What to do: Exactly the lines starting at the line containing "stack, or in the host window. -/" and ending at the line containing "(oeHost a ||" are to be written out from the listing below, both included.

Source data:
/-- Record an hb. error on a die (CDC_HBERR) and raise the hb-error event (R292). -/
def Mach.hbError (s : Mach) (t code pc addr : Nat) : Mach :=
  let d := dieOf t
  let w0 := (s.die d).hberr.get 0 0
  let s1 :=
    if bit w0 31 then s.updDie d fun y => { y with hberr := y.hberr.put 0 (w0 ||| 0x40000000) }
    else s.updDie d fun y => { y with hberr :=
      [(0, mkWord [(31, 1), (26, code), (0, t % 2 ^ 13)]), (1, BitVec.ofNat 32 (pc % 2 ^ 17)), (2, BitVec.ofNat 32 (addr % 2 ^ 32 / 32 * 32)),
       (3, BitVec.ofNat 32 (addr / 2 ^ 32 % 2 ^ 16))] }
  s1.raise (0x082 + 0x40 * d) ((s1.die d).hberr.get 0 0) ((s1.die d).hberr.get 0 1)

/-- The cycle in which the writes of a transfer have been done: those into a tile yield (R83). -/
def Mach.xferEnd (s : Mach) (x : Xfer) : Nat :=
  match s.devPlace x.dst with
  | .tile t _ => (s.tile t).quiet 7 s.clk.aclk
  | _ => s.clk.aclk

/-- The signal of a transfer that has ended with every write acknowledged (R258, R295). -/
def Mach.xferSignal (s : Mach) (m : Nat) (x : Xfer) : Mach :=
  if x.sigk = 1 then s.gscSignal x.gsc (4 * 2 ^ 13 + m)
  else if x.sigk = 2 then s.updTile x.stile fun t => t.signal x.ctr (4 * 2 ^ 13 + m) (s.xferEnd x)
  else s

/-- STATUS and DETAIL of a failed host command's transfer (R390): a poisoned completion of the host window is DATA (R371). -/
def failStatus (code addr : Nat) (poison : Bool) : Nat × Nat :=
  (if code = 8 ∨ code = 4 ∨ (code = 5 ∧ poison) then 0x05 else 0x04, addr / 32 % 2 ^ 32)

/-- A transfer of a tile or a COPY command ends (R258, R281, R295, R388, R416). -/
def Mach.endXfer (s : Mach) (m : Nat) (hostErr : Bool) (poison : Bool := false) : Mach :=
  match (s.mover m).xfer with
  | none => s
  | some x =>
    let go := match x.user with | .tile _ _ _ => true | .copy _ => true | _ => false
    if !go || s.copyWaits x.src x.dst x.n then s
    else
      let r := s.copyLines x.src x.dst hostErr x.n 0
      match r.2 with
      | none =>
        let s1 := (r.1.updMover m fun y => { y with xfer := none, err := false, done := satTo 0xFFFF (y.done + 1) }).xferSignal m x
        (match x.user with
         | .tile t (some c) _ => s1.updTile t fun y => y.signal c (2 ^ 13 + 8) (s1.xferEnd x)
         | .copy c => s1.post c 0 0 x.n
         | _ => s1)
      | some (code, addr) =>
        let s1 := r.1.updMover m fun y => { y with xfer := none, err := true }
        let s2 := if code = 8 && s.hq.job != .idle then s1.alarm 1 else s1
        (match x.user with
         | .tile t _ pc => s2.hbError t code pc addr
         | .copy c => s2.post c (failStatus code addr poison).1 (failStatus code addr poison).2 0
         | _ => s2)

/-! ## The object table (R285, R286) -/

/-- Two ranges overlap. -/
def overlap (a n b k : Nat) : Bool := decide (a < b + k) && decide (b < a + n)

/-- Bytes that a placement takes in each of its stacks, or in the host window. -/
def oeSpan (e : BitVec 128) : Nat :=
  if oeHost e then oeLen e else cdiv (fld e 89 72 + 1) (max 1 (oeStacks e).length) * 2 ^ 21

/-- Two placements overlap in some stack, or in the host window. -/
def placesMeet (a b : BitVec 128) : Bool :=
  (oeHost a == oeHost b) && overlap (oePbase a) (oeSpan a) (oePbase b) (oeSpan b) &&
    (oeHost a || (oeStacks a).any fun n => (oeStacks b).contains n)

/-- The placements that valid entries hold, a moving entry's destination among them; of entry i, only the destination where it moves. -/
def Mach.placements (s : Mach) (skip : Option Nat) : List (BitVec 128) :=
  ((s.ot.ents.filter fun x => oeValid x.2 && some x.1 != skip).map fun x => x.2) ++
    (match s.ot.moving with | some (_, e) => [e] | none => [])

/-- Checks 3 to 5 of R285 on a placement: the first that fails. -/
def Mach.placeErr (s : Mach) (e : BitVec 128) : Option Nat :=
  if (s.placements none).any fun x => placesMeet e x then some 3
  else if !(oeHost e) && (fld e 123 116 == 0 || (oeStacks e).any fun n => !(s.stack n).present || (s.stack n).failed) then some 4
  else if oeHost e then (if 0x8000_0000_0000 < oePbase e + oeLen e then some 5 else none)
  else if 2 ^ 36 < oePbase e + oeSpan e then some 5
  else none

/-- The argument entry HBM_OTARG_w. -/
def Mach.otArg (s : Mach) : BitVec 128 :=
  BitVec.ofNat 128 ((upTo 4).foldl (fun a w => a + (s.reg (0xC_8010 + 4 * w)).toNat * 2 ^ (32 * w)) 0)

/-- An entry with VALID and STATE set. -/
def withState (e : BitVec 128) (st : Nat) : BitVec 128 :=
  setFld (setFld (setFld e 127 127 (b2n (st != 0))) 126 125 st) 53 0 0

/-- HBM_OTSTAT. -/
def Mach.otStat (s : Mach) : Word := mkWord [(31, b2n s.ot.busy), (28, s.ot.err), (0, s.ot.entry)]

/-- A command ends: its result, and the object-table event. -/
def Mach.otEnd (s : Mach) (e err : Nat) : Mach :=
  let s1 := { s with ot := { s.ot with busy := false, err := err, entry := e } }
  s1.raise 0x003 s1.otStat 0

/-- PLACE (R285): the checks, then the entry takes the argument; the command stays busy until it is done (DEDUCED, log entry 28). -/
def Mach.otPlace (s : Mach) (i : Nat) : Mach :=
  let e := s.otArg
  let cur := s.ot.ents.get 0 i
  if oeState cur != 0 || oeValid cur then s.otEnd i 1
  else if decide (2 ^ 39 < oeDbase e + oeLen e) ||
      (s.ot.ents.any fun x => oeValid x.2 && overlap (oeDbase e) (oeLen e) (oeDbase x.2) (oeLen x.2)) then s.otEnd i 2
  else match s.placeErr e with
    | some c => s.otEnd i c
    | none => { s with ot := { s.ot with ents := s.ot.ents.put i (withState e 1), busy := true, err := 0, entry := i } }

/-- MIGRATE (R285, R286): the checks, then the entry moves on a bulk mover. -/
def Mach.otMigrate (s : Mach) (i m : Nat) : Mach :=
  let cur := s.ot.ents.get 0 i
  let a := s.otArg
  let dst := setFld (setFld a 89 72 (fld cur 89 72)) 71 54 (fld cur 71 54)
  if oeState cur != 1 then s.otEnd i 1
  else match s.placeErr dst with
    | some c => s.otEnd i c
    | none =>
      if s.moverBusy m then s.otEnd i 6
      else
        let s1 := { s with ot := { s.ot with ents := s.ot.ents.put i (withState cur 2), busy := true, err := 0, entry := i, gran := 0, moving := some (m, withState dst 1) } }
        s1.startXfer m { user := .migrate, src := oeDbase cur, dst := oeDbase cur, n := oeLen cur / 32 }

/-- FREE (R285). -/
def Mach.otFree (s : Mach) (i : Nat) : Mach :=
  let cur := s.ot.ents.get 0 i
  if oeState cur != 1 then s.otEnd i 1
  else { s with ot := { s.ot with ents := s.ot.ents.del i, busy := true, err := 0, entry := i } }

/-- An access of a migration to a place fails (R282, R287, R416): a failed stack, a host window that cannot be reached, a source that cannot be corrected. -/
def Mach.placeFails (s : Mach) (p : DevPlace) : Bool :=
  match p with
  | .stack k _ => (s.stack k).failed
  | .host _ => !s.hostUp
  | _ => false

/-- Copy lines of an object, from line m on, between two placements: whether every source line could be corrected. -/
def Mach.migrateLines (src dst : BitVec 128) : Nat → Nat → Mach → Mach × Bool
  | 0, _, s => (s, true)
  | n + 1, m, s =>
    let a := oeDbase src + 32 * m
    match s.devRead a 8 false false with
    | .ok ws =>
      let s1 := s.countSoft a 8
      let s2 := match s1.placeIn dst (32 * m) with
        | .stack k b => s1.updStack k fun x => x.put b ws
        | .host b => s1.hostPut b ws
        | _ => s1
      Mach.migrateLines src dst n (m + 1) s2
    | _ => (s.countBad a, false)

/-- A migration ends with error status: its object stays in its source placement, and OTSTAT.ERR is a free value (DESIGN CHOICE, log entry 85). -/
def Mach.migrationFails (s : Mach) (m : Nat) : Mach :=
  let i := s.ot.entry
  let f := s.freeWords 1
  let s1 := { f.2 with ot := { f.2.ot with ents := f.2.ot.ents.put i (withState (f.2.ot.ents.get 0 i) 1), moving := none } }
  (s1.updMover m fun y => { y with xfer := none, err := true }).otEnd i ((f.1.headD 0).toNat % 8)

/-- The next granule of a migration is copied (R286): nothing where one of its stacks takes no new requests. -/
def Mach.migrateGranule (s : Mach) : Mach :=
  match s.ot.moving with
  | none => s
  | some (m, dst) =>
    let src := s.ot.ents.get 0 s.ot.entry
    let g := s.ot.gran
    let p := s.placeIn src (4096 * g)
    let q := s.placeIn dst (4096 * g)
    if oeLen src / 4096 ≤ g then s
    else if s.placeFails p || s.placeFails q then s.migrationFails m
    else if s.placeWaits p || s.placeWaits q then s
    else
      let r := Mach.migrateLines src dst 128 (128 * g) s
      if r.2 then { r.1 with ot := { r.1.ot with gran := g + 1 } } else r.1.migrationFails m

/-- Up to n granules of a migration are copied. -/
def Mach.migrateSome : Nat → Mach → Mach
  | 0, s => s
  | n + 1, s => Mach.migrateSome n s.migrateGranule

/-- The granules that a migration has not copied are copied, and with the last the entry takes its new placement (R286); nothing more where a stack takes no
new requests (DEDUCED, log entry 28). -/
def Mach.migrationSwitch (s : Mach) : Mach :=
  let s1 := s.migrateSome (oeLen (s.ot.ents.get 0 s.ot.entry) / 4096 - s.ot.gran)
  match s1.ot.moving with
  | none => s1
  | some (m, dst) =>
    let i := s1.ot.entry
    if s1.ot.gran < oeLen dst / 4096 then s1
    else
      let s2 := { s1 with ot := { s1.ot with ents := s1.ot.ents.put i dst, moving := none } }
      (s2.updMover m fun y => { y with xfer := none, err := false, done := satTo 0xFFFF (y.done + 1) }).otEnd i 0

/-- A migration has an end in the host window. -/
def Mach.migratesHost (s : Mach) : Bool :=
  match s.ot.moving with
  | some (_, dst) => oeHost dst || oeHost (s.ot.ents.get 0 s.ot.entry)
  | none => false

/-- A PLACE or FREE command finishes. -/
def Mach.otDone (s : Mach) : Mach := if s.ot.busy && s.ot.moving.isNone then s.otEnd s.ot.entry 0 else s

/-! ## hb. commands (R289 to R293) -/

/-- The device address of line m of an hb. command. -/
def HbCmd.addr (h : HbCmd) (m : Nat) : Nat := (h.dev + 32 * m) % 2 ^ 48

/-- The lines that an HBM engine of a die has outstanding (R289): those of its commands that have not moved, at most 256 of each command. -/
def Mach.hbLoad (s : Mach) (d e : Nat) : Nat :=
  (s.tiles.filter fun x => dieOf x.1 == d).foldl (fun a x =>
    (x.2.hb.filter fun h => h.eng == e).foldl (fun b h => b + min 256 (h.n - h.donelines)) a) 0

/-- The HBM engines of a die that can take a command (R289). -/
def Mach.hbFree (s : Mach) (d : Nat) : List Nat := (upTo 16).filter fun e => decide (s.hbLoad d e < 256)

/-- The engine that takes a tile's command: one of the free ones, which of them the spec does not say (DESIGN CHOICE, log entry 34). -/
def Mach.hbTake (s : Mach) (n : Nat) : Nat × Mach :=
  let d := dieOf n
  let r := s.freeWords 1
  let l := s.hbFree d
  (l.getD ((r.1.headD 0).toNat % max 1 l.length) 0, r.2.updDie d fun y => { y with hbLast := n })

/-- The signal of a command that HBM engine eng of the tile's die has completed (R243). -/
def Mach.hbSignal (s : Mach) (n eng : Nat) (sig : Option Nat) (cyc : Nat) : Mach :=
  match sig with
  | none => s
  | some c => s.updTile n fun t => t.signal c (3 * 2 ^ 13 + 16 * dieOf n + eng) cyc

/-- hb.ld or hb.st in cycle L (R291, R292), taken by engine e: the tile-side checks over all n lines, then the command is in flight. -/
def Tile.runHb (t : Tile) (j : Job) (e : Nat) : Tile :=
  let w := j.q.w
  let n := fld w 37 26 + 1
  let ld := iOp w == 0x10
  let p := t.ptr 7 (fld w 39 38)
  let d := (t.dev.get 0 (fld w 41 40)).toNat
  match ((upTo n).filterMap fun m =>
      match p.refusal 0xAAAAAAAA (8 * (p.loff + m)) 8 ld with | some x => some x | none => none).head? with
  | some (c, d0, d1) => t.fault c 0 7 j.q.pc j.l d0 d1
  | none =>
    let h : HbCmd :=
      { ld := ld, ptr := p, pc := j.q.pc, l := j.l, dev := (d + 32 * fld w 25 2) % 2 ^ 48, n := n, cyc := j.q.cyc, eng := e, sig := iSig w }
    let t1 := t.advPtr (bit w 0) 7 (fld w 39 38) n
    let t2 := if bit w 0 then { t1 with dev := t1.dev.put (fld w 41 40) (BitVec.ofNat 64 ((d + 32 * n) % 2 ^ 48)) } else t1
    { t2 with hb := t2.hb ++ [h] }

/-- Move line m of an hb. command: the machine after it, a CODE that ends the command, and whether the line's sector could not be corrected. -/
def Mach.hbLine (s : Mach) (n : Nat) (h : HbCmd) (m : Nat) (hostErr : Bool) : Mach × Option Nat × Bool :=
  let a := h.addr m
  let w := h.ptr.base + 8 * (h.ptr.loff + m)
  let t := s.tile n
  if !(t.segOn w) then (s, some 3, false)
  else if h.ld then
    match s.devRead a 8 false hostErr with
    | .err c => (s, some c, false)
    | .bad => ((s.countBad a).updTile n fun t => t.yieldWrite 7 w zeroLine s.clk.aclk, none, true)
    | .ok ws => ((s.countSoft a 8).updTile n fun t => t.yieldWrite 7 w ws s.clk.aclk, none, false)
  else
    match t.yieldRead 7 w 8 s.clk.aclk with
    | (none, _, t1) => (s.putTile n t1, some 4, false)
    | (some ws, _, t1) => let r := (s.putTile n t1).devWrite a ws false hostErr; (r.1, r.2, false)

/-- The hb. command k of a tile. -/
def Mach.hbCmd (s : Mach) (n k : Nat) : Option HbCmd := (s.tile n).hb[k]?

* * *

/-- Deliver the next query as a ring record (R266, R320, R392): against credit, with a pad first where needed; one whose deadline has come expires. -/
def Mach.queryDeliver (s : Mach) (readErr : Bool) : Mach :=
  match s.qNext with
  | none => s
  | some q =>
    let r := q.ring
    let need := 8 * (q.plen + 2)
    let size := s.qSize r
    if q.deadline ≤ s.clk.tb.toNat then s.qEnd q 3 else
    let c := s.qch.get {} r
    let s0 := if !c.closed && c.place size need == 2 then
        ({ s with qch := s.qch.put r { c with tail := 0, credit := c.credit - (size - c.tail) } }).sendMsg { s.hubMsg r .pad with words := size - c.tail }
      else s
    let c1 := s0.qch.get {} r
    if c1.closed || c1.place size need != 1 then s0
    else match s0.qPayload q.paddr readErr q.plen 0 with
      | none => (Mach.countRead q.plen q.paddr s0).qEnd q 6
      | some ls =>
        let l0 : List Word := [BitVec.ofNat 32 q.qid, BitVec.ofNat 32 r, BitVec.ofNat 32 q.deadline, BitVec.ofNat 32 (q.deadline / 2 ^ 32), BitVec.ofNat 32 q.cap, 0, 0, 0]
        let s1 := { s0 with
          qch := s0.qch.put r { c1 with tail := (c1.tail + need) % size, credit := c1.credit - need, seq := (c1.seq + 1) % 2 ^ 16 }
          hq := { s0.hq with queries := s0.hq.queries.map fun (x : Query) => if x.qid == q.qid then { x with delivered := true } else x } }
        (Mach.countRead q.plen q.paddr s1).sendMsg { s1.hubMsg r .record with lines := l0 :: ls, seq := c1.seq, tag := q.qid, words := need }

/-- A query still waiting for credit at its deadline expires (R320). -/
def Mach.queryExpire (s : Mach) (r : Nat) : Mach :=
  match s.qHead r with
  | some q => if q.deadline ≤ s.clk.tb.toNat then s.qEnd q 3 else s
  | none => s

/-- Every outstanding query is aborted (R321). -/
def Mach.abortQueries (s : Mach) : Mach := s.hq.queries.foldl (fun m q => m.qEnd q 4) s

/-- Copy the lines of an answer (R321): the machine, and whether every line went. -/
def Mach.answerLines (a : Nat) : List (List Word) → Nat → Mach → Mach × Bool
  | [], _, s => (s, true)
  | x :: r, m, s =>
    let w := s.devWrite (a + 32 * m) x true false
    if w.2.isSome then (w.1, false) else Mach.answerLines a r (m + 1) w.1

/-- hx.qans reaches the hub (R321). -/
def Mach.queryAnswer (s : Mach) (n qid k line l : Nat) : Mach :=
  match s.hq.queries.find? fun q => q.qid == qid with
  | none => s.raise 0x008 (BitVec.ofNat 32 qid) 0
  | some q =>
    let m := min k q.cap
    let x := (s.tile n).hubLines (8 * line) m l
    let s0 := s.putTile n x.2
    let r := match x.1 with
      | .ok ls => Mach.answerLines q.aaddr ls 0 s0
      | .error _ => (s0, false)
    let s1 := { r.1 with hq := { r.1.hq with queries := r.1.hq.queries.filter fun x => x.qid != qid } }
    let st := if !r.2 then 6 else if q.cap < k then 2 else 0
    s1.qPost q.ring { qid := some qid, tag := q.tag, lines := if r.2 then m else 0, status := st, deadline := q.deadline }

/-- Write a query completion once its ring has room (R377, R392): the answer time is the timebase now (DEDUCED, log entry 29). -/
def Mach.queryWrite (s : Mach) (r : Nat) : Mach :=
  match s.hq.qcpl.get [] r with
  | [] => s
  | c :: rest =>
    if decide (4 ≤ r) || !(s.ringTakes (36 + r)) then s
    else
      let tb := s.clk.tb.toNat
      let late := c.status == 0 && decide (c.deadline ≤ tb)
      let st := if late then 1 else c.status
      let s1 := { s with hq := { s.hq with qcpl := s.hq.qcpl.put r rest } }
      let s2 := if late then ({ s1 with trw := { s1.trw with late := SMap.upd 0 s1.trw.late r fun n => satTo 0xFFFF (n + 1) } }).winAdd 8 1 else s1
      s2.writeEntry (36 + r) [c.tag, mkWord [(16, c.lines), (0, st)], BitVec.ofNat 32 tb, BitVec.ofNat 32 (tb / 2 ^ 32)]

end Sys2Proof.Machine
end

Written response:
/-- Two placements overlap in some stack, or in the host window. -/
def placesMeet (a b : BitVec 128) : Bool :=
  (oeHost a == oeHost b) && overlap (oePbase a) (oeSpan a) (oePbase b) (oeSpan b) &&
    (oeHost a || (oeStacks a).any fun n => (oeStacks b).contains n)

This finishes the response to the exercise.